(Stored data)
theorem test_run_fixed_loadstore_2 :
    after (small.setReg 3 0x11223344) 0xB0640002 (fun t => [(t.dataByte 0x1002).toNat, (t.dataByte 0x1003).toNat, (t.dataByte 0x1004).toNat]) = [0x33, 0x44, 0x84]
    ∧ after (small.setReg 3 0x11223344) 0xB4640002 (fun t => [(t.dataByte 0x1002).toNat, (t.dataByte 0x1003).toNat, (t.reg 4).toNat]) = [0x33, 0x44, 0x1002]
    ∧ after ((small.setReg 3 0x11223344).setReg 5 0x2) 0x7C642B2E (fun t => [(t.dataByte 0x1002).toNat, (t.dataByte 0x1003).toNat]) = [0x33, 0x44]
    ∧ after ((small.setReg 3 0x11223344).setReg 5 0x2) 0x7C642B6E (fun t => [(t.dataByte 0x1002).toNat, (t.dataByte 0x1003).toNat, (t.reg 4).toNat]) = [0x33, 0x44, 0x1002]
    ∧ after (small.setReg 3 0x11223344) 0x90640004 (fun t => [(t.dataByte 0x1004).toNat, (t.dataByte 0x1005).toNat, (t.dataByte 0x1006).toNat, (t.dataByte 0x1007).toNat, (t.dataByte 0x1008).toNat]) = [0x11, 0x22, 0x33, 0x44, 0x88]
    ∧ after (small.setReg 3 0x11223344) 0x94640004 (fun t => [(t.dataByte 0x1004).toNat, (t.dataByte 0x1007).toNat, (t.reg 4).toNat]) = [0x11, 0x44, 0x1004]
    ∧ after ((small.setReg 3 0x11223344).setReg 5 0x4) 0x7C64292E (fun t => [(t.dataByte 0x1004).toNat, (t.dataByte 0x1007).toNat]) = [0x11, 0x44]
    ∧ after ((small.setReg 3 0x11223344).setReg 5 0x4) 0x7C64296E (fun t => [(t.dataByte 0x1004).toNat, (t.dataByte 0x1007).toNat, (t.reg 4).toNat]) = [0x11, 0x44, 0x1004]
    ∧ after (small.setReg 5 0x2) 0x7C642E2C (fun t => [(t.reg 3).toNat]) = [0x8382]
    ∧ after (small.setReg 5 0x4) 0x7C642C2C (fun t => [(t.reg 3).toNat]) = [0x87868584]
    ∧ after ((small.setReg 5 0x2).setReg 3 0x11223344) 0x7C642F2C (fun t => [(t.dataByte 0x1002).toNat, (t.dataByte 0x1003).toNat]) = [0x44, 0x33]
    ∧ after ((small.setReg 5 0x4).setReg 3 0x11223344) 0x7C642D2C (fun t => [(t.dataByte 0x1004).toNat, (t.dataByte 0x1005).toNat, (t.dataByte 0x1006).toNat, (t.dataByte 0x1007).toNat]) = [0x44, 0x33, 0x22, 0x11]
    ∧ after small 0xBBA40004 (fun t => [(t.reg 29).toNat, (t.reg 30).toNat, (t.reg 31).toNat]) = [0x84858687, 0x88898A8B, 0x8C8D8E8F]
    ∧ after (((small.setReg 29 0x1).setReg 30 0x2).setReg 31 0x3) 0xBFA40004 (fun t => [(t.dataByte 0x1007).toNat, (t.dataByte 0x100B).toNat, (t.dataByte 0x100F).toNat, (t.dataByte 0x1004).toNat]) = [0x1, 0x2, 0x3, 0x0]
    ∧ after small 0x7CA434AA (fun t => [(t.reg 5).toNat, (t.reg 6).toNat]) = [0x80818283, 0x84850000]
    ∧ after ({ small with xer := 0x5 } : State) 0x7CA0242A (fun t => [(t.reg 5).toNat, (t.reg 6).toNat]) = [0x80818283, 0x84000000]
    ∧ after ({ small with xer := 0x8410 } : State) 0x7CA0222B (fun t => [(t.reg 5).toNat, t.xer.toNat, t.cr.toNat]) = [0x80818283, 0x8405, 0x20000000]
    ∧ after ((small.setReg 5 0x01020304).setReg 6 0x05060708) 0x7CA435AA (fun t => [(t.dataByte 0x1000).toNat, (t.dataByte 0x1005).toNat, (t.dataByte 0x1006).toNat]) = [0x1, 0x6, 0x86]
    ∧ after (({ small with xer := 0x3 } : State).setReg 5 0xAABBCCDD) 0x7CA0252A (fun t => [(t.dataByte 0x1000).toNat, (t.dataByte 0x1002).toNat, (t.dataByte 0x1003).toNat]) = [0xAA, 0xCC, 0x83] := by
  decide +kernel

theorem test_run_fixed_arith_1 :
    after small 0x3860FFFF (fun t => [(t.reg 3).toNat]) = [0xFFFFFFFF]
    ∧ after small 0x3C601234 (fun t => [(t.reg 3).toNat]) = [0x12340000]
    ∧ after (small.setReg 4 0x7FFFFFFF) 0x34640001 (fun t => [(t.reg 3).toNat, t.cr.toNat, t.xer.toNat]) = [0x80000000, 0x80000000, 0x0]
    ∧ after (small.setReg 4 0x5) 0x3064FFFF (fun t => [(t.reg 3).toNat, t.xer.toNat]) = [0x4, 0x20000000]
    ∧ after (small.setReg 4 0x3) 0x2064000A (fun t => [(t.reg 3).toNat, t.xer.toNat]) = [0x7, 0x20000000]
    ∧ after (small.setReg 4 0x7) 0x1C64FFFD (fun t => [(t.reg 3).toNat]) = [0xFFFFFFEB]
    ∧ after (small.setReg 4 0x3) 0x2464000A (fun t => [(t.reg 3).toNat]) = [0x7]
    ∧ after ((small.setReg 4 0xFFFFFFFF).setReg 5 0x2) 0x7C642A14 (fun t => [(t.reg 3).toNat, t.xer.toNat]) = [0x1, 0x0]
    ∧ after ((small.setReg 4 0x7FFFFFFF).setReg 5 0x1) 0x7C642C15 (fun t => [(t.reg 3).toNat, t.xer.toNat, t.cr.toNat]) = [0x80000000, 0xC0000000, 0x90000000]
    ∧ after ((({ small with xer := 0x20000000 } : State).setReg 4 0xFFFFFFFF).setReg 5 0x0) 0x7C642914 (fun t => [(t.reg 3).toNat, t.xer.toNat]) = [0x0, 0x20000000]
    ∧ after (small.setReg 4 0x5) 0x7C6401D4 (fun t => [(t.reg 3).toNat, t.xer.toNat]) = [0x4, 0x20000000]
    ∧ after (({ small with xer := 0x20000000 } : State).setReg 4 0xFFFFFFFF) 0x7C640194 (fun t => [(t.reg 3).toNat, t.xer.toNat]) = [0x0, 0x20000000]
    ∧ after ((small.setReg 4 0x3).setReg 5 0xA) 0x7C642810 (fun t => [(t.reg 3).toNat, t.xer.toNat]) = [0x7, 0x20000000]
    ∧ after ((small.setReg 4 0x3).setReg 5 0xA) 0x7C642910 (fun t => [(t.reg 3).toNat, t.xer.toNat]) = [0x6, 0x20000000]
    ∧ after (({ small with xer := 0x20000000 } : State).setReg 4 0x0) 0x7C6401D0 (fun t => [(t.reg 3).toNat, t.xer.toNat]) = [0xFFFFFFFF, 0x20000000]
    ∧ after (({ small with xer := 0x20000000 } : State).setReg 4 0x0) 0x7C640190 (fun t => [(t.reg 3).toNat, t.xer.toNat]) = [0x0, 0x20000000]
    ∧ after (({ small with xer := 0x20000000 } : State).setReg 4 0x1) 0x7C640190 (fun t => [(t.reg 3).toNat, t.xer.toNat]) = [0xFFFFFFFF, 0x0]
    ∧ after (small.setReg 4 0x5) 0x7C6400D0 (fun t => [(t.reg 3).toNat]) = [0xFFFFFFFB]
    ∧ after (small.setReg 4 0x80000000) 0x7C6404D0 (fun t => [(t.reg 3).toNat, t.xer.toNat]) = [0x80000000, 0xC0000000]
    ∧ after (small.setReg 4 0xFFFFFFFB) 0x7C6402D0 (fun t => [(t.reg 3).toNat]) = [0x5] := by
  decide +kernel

### [Work to complete]
The lines above starting at the one that contains "4 0x0) 0x7C640190" and ending at the one that contains "3).toNat]) = [0xFFFFFFFB]" must be transcribed exactly, and no other lines may appear.

### [Response area]
    ∧ after (({ small with xer := 0x20000000 } : State).setReg 4 0x0) 0x7C640190 (fun t => [(t.reg 3).toNat, t.xer.toNat]) = [0x0, 0x20000000]
    ∧ after (({ small with xer := 0x20000000 } : State).setReg 4 0x1) 0x7C640190 (fun t => [(t.reg 3).toNat, t.xer.toNat]) = [0xFFFFFFFF, 0x0]
    ∧ after (small.setReg 4 0x5) 0x7C6400D0 (fun t => [(t.reg 3).toNat]) = [0xFFFFFFFB]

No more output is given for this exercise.